Stored data
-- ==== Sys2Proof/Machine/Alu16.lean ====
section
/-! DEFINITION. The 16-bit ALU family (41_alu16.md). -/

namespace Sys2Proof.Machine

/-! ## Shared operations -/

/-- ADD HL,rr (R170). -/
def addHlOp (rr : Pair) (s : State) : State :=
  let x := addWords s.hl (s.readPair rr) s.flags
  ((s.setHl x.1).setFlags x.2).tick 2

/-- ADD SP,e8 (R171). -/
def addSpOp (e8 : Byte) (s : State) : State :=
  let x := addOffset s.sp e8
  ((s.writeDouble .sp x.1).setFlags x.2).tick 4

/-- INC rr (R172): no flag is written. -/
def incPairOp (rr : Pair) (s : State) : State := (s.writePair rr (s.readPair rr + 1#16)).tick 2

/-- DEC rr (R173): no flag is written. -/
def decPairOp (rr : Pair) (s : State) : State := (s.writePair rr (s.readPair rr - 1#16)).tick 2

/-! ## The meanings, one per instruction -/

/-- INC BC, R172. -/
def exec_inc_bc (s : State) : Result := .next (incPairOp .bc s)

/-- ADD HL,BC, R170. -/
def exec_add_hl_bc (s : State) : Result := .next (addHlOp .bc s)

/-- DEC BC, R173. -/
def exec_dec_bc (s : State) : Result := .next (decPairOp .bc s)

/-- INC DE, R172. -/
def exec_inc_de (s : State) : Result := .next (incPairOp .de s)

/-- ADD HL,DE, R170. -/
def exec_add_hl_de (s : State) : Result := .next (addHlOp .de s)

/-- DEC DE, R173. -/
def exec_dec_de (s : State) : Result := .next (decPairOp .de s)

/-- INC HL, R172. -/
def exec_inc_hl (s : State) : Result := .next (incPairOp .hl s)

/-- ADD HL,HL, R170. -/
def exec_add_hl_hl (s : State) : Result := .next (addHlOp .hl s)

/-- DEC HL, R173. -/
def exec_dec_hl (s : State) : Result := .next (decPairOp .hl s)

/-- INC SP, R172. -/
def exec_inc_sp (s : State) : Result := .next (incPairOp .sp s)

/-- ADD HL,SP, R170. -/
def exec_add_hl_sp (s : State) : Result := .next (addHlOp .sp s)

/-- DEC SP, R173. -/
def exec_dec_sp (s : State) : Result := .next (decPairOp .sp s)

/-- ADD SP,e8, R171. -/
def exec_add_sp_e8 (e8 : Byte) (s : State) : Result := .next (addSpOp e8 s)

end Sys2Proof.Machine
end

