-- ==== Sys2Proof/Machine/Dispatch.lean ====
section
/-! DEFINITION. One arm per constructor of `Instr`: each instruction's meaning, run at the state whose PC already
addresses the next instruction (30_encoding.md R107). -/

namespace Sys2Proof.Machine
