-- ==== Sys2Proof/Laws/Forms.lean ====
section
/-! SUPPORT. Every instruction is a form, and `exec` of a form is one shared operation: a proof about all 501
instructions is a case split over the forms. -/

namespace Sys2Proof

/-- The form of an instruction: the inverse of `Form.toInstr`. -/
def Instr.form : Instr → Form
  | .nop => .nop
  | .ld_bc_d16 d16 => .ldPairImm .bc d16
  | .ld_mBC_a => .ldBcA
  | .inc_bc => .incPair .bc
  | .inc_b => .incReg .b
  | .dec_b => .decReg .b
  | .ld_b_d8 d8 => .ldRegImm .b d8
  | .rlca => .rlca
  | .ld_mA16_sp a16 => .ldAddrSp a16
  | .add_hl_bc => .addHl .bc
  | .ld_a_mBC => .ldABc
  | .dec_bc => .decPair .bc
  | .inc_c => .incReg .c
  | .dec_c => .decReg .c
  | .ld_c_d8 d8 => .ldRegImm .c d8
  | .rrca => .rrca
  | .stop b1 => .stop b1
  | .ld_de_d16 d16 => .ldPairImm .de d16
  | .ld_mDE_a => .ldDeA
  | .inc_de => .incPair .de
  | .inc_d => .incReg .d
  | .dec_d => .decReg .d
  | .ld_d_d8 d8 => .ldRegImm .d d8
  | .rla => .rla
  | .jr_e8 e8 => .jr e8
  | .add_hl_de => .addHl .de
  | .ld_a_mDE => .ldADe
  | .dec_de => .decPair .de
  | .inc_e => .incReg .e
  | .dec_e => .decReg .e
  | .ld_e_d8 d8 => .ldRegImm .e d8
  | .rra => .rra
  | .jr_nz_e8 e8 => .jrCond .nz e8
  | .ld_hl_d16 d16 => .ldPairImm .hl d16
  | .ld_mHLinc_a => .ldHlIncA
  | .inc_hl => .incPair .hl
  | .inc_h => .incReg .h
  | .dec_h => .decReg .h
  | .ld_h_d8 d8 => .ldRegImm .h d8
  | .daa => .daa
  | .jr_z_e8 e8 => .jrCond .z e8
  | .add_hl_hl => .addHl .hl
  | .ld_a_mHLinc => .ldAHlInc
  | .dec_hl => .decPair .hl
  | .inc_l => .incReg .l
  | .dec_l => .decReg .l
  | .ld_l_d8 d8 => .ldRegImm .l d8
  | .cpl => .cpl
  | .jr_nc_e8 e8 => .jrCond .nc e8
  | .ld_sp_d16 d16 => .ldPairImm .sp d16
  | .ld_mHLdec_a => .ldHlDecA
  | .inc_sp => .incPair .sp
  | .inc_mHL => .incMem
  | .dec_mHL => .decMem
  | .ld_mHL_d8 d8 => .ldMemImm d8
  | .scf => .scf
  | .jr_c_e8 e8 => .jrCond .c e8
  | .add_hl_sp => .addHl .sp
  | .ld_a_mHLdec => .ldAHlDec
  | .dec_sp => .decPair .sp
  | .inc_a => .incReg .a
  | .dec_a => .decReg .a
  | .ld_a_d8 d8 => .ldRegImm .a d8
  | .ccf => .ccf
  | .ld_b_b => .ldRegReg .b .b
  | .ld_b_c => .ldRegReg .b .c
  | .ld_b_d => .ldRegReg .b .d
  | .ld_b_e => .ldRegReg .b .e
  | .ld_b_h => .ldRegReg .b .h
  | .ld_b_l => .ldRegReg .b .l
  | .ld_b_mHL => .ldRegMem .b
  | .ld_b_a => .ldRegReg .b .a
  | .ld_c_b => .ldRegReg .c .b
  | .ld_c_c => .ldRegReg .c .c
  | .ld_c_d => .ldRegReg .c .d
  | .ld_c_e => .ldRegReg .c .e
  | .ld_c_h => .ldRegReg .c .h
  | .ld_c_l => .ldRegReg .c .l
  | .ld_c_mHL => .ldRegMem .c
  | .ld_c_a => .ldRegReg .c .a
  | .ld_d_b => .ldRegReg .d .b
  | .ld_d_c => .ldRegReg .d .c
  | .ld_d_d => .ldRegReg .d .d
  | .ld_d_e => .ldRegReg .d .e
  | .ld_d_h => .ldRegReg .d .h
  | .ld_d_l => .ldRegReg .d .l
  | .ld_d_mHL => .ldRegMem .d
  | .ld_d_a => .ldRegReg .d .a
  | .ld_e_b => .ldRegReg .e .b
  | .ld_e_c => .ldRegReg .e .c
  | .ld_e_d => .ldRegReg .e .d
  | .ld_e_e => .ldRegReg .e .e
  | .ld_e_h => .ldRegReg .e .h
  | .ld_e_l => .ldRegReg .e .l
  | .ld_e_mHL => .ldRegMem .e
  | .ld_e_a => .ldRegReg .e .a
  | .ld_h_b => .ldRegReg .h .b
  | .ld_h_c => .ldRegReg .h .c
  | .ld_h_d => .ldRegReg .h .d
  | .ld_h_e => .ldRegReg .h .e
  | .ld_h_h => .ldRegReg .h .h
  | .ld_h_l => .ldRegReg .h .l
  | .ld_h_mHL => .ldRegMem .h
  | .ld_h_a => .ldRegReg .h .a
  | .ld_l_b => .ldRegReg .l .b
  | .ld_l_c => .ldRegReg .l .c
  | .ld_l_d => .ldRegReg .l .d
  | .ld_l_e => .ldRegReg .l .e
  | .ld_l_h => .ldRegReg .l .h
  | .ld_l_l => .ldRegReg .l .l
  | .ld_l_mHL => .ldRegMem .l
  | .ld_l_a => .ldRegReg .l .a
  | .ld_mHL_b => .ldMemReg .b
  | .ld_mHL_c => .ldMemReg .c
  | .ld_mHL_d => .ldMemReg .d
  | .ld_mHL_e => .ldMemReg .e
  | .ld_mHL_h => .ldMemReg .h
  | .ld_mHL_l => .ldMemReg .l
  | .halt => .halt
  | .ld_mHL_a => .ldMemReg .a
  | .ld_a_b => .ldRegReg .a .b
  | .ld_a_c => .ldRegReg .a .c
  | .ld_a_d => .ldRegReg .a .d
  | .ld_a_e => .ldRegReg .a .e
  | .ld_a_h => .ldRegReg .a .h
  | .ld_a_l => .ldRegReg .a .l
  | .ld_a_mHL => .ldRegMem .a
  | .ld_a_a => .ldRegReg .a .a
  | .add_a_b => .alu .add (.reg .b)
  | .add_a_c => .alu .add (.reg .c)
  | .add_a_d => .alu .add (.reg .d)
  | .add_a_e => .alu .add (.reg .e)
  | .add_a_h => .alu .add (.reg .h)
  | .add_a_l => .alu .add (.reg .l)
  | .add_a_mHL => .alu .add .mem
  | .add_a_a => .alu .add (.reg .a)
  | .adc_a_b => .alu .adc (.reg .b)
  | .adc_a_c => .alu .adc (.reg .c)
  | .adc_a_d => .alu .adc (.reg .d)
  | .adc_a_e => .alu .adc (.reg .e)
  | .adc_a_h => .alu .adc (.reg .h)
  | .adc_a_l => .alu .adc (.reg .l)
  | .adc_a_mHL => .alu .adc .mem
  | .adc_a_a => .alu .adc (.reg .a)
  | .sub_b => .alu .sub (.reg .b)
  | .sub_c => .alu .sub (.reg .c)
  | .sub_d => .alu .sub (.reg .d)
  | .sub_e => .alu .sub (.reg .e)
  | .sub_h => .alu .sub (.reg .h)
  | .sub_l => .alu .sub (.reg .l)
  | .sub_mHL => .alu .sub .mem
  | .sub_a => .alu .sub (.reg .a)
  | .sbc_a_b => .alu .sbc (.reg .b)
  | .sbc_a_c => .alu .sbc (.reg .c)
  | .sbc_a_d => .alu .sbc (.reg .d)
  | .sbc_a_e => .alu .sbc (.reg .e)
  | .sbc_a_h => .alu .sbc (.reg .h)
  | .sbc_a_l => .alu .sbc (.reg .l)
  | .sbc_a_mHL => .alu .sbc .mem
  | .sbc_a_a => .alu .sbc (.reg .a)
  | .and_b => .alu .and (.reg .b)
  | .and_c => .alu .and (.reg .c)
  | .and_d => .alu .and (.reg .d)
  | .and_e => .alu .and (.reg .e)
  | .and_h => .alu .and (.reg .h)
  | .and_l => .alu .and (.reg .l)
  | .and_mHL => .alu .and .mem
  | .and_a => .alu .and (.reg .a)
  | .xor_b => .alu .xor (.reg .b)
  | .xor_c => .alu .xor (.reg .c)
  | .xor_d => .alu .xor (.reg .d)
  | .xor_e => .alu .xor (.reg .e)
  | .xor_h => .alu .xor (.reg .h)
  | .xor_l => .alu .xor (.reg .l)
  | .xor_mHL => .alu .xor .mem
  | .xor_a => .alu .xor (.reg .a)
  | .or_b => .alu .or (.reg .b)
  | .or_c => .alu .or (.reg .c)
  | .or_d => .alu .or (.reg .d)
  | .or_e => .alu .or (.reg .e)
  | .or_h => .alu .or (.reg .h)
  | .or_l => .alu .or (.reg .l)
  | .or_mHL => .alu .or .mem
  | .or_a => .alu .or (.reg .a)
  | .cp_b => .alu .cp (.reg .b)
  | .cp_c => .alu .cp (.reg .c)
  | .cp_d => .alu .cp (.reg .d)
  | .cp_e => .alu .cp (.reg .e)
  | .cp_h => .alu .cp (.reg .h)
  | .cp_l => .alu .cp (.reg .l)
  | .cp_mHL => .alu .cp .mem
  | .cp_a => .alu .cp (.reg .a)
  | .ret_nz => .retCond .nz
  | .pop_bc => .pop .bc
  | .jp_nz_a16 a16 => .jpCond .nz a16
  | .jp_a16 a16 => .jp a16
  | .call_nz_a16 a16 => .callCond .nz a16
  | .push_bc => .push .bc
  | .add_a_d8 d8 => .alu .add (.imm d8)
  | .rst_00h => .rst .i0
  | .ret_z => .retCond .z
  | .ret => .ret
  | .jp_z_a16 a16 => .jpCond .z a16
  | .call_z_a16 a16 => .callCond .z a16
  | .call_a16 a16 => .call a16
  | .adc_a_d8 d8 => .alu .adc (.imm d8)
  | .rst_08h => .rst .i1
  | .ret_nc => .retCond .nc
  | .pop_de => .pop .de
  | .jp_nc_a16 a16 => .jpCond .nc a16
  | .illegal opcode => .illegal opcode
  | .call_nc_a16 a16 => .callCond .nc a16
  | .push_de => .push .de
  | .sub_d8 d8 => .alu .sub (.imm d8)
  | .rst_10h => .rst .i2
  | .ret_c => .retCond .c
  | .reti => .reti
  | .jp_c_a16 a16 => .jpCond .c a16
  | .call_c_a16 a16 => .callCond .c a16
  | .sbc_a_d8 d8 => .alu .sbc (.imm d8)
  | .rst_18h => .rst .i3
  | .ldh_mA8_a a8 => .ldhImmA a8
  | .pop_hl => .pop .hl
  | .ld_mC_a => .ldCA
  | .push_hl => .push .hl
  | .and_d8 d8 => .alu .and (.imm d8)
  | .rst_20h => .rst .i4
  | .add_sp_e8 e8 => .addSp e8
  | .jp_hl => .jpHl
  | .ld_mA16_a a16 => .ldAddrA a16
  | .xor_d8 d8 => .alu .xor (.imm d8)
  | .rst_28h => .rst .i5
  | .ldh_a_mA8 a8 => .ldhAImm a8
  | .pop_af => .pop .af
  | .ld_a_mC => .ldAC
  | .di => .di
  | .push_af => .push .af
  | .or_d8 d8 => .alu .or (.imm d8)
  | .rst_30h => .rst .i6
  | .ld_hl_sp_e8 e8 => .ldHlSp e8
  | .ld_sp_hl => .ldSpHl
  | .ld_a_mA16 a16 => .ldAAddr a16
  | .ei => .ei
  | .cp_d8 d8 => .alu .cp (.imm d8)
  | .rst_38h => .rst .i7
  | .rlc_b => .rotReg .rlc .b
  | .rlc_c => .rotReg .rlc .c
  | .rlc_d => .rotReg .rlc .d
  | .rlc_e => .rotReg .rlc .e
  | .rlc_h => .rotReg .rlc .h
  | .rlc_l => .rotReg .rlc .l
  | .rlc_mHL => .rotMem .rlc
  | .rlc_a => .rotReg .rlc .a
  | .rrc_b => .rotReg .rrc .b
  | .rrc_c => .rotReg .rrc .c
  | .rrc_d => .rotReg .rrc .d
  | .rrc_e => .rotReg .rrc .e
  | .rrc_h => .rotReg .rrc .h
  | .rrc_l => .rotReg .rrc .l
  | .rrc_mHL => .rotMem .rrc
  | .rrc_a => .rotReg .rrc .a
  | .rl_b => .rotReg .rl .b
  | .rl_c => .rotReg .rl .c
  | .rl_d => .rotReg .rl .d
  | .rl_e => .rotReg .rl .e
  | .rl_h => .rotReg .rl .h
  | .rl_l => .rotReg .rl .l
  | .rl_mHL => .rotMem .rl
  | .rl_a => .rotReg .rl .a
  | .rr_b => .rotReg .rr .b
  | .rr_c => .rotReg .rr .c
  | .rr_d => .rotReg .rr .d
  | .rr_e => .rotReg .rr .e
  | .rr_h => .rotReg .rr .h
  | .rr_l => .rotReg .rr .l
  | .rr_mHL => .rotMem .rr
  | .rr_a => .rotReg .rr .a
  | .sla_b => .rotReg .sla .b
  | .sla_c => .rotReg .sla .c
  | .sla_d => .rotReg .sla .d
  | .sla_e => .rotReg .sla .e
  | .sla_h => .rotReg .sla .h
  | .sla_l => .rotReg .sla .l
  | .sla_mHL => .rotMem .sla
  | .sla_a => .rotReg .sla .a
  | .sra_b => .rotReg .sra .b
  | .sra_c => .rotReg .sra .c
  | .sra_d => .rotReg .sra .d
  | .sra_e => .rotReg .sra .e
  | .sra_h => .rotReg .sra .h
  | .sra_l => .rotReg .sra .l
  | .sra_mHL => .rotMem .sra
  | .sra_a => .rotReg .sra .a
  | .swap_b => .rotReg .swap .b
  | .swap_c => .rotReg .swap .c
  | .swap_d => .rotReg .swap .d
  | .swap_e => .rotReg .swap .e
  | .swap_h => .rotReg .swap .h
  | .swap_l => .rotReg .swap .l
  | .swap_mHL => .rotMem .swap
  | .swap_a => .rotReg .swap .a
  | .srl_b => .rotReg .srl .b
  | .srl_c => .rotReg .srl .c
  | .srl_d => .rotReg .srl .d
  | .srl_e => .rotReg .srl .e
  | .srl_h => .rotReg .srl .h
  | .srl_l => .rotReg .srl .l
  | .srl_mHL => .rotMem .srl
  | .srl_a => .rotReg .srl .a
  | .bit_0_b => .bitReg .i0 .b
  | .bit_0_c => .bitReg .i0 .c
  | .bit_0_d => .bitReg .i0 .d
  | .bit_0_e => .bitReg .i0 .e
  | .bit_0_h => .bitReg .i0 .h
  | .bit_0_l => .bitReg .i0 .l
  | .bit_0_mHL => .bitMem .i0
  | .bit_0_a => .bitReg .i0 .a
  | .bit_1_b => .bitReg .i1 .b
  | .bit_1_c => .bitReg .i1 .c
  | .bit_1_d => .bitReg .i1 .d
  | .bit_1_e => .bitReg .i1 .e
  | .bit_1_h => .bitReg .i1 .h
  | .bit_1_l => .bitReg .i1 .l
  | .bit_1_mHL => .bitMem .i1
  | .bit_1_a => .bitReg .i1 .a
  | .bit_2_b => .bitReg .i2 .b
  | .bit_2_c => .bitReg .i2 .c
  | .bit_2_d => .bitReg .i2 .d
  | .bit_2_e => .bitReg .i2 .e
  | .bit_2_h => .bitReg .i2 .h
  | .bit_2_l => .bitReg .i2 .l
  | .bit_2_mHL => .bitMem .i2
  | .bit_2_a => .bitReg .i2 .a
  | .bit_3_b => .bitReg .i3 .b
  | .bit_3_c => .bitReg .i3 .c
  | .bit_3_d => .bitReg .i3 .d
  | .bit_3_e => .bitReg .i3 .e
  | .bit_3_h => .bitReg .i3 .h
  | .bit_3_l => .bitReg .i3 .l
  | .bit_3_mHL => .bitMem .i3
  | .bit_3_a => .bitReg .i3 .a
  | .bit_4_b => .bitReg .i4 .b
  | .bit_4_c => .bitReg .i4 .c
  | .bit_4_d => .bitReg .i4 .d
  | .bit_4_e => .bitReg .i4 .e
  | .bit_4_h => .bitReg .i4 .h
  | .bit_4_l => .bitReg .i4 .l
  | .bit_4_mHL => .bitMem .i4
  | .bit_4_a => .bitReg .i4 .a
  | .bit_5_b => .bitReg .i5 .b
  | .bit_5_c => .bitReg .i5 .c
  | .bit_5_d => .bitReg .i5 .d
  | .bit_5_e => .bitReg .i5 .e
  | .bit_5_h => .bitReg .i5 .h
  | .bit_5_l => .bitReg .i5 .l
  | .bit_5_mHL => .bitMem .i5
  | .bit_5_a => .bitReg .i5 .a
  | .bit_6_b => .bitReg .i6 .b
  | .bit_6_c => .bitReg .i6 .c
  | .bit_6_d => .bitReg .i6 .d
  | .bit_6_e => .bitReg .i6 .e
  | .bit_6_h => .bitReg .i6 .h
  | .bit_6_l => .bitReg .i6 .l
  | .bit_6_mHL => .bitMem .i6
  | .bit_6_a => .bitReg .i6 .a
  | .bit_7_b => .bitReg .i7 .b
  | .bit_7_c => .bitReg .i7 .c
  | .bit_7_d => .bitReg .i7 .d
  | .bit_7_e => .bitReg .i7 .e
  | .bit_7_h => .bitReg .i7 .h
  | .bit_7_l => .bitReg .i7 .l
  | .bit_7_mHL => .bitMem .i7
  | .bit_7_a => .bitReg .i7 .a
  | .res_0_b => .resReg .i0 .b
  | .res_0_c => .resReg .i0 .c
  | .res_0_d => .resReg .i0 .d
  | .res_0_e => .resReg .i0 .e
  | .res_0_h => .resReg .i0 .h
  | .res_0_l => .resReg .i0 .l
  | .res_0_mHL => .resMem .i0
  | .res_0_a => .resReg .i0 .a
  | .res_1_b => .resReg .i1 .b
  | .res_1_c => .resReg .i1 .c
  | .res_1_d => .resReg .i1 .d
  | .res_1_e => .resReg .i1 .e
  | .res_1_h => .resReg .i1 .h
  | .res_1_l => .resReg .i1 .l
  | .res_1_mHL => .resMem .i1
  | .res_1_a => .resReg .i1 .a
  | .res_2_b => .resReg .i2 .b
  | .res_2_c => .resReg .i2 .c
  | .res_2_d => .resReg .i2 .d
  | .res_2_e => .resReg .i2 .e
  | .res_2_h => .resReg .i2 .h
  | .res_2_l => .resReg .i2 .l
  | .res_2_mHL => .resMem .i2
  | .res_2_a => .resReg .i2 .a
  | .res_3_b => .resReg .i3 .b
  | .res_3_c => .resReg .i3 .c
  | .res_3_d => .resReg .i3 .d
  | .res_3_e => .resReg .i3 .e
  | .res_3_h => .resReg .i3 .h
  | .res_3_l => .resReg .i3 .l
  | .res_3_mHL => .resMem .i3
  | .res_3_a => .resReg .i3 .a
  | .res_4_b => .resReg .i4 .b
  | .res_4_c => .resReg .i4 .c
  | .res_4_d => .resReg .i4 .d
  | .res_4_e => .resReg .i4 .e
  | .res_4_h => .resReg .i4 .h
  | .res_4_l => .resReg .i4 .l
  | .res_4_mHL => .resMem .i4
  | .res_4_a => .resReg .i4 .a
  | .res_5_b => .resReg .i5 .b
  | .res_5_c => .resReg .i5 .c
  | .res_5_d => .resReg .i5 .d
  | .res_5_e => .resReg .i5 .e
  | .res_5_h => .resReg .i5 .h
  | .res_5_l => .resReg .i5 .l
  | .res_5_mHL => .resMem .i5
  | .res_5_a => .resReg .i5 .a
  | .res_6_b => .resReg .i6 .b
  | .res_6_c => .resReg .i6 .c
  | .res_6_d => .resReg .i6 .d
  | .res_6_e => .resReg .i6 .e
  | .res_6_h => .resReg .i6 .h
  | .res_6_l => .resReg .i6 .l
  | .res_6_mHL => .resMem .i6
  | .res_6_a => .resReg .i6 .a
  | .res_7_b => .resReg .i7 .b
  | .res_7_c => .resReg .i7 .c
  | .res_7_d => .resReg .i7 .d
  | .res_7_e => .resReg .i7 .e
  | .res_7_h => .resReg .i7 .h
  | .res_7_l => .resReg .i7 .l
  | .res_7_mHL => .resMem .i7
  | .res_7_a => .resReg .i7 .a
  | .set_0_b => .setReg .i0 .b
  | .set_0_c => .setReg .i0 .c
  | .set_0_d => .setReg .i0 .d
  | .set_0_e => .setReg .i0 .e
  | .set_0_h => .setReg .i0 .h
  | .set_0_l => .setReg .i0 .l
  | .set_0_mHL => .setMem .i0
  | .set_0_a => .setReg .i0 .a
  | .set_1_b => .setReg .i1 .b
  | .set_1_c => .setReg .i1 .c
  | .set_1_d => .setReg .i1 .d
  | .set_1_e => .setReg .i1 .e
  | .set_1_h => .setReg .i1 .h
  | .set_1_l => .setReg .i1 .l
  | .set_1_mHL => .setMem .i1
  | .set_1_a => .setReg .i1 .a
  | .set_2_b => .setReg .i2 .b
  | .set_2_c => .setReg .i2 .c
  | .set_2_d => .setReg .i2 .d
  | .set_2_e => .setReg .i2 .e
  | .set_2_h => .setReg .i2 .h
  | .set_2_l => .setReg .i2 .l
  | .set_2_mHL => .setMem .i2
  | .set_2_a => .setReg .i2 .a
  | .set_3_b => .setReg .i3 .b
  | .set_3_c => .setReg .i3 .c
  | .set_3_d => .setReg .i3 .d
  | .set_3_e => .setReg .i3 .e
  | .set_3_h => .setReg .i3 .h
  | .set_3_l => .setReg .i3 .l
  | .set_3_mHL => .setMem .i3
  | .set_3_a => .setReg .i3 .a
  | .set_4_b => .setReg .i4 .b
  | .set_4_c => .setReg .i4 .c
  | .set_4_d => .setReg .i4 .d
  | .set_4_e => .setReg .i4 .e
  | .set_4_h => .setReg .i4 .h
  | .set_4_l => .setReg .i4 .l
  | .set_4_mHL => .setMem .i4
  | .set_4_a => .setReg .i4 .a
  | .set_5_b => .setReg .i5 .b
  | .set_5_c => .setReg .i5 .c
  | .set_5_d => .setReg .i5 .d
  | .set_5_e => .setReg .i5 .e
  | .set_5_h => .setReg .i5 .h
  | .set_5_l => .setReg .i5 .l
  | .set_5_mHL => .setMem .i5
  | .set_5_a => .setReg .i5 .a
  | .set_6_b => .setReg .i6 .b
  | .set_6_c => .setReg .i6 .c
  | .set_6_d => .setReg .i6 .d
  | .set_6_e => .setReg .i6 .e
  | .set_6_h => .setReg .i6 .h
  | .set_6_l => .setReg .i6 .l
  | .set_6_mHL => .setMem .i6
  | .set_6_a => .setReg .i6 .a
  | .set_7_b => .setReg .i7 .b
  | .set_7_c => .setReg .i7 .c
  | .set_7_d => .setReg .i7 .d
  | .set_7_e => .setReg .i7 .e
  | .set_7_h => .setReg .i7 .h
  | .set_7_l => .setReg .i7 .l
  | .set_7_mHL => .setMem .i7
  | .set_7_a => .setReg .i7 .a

---

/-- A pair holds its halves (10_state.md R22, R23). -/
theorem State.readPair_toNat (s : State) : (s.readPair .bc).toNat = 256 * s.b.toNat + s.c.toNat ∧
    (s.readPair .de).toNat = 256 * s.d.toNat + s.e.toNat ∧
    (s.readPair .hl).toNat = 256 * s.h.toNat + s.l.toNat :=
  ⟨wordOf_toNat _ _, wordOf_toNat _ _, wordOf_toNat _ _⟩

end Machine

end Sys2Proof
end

** What you will do **
Among the entries, how many lines carry "decReg"? Reply with a number and nothing else.

** Exercise answer **
7